* * *
—————
“Where’re we sleeping?” Ben asks. “It’ll be too cold to stay out here.”
He’s right. Though it feels almost like summer when we’re lying flat in the full sun, by evening the temperature’s sure to drop. The cabins aren’t heated, but they’ll still offer protection. A tent might be warmer, but to even think of bringing one always seemed like some sort of betrayal since the cabins must feel abandoned enough as it is.
“I was thinking Five,” Zach says. “Someone or something took a dump in Two and I haven’t been able to go back into Three ever since that thing.”
“That thing” was the time Zach lost his virginity, which apparently did not go exactly as he planned, though he’s never elaborated beyond that.
“One and Six had too much damage in that storm last year,” Blake chimes in.
“What about Four?” Ben asks.
“It’s haunted,” Reggie and I say at once and then begin to laugh.
“Shut up,” Blake tells us.
“What?” Ben looks confused.
“Have you seriously never heard what went down in Four?” I say.
“Lakeside Four is where Blake declared his love to Robin Ladoucer only to have her grind his soul, may it rest in peace, into the floor with her steel-toed boots until all that was left was dust.”
I raise my eyebrows. “I thought he dropped trou and she couldn’t stop laughing.”
“Isn’t that pretty much the same thing?”
“You guys are the worst,” Blake says, but the way he says it I know that he means the opposite.
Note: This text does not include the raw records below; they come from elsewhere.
-- ==== Sys2Proof/Certificates/Slice0/Obligations.lean ====
section
/-! DEFINITION. Statements about the model, each with the rule of the spec it formalises. `Sys2Proof.Claims` holds what they
are written in: the threads in which a word takes effect, and the state in which those threads, and nothing else, have
changed. -/

namespace Sys2Proof.Claims

open Sys2Proof.Machine

/-! ### What a word of the issue under way does -/

/-- The issue iss is under way, and t is its team as the cycle found it. -/
def Issuing (s : State) (iss : Issue) (t : Team) : Prop := s.issue = some iss ∧ s.viewTeam iss = some t

/-- What thread k reads while the issue is under way. -/
def reads (iss : Issue) (t : Team) (k : Nat) : Reads := readsOf iss.completing t k

/-- A word guarded by g takes effect in thread k: k issues it, nothing in the group has stopped k, its guard holds (R40, R158). -/
def takesEffect (iss : Issue) (t : Team) (g : BitVec 3) (k : Nat) : Bool :=
  decide (k < t.threads.length) && iss.tids.contains k && !iss.suppressed.contains k && (reads iss t k).guard g

/-- The threads in which it takes effect, ascending. -/
def effective (iss : Issue) (t : Team) (g : BitVec 3) : List Nat :=
  (List.range t.threads.length).filter (takesEffect iss t g)

/-- s with the threads chosen by p changed by f, in the team of a number, and nothing else. -/
def threadsBecome (s : State) (team : Nat) (p : Nat → Bool) (f : Nat → Thread → Thread) : State :=
  { s with teams := s.teams.map (fun u => if u.id = team then
      { u with threads := u.threads.mapIdx (fun k x => if p k then f k x else x) } else u) }

/-- s with the registers of the threads in which the word takes effect changed by f, and nothing else: no other thread, flag,
uniform register, byte of memory or special register. -/
def regsBecome (s : State) (iss : Issue) (t : Team) (g : BitVec 3) (f : Reads → Regs → Regs) : State :=
  threadsBecome s iss.team (takesEffect iss t g) (fun k x => { x with regs := f (reads iss t k) x.regs })

/-- s with a variable-latency result on its way in those threads (R160): a number each, the registers and their values. -/
def pendBecome (s : State) (iss : Issue) (t : Team) (g : BitVec 3) (f : Reads → List (Nat × Word)) : State :=
  { threadsBecome s iss.team (takesEffect iss t g) (fun k x =>
      { x with pend := x.pend ++
          [⟨s.serial + ((List.range k).filter (takesEffect iss t g)).length, f (reads iss t k), true, s.cycle, false, false⟩] }) with
    serial := s.serial + (effective iss t g).length }

/-- The home sheaf h executes a uniform word: it has an issuing thread, and none of them was stopped (R63, R158). -/
def executes (iss : Issue) (t : Team) (h : Nat) : Bool :=
  let mine := (List.range t.threads.length).filter (fun k => iss.tids.contains k && k / t.width == h)
  decide (h < t.sheaves.length) && !mine.isEmpty && !mine.any (fun k => iss.suppressed.contains k)

/-- What a uniform word reads in home sheaf h: the uniform registers as its lowest issuing thread reads them. -/
def sheafReads (iss : Issue) (t : Team) (h : Nat) : Reads :=
  reads iss t (((List.range t.threads.length).find? (fun k => iss.tids.contains k && k / t.width == h)).getD 0)

/-- s with the executing home sheaves changed by f, and nothing else. -/
def sheavesBecome (s : State) (iss : Issue) (t : Team) (f : Reads → Sheaf → Sheaf) : State :=
  { s with teams := s.teams.map (fun u => if u.id = iss.team then
      { u with sheaves := u.sheaves.mapIdx (fun h x => if executes iss t h then f (sheafReads iss t h) x else x) } else u) }

/-- A team with one thread changed. -/
def onThread (k : Nat) (f : Thread → Thread) (u : Team) : Team :=
  { u with threads := u.threads.mapIdx (fun i x => if i = k then f x else x) }

/-- s with one team, thread, die, context, launch, access, operation or record changed, and nothing else. -/
def teamBecomes (s : State) (n : Nat) (f : Team → Team) : State :=
  { s with teams := s.teams.map (fun u => if u.id = n then f u else u) }
def threadBecomes (s : State) (n tid : Nat) (f : Thread → Thread) : State := teamBecomes s n (onThread tid f)
def dieBecomes (s : State) (d : Nat) (f : Die → Die) : State :=
  { s with dies := s.dies.mapIdx (fun i D => if i = d then f D else D) }
def ctxBecomes (s : State) (k : Nat) (f : Ctx → Ctx) : State :=
  { s with ctxs := s.ctxs.mapIdx (fun i c => if i = k then f c else c) }
def launchBecomes (s : State) (id : Nat) (f : Launch → Launch) : State :=
  { s with launches := s.launches.map (fun l => if l.id = id then f l else l) }
def accBecomes (s : State) (id : Nat) (f : Acc → Acc) : State :=
  { s with accs := s.accs.map (fun a => if a.id = id then f a else a) }
def opBecomes (s : State) (id : Nat) (f : Op → Op) : State :=
  { s with ops := s.ops.map (fun o => if o.serial = id then f o else o) }
def recordBecomes (s : State) (id : Nat) (f : Record → Record) : State :=
  { s with records := s.records.map (fun r => if r.id = id then f r else r) }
“Fine,” Ben concedes. “Five it is.”
* * *
—————
There are noises in the woods that I never noticed before. We’d cooked hot dogs on sticks over the fire and burned our fingers trying to roast marshmallows for s’mores. Then we swam in the lake on principle, even though by that time the sun was gone and it was far too cold. A watery moon hung just above the tree line and cast a glow on our wet skin.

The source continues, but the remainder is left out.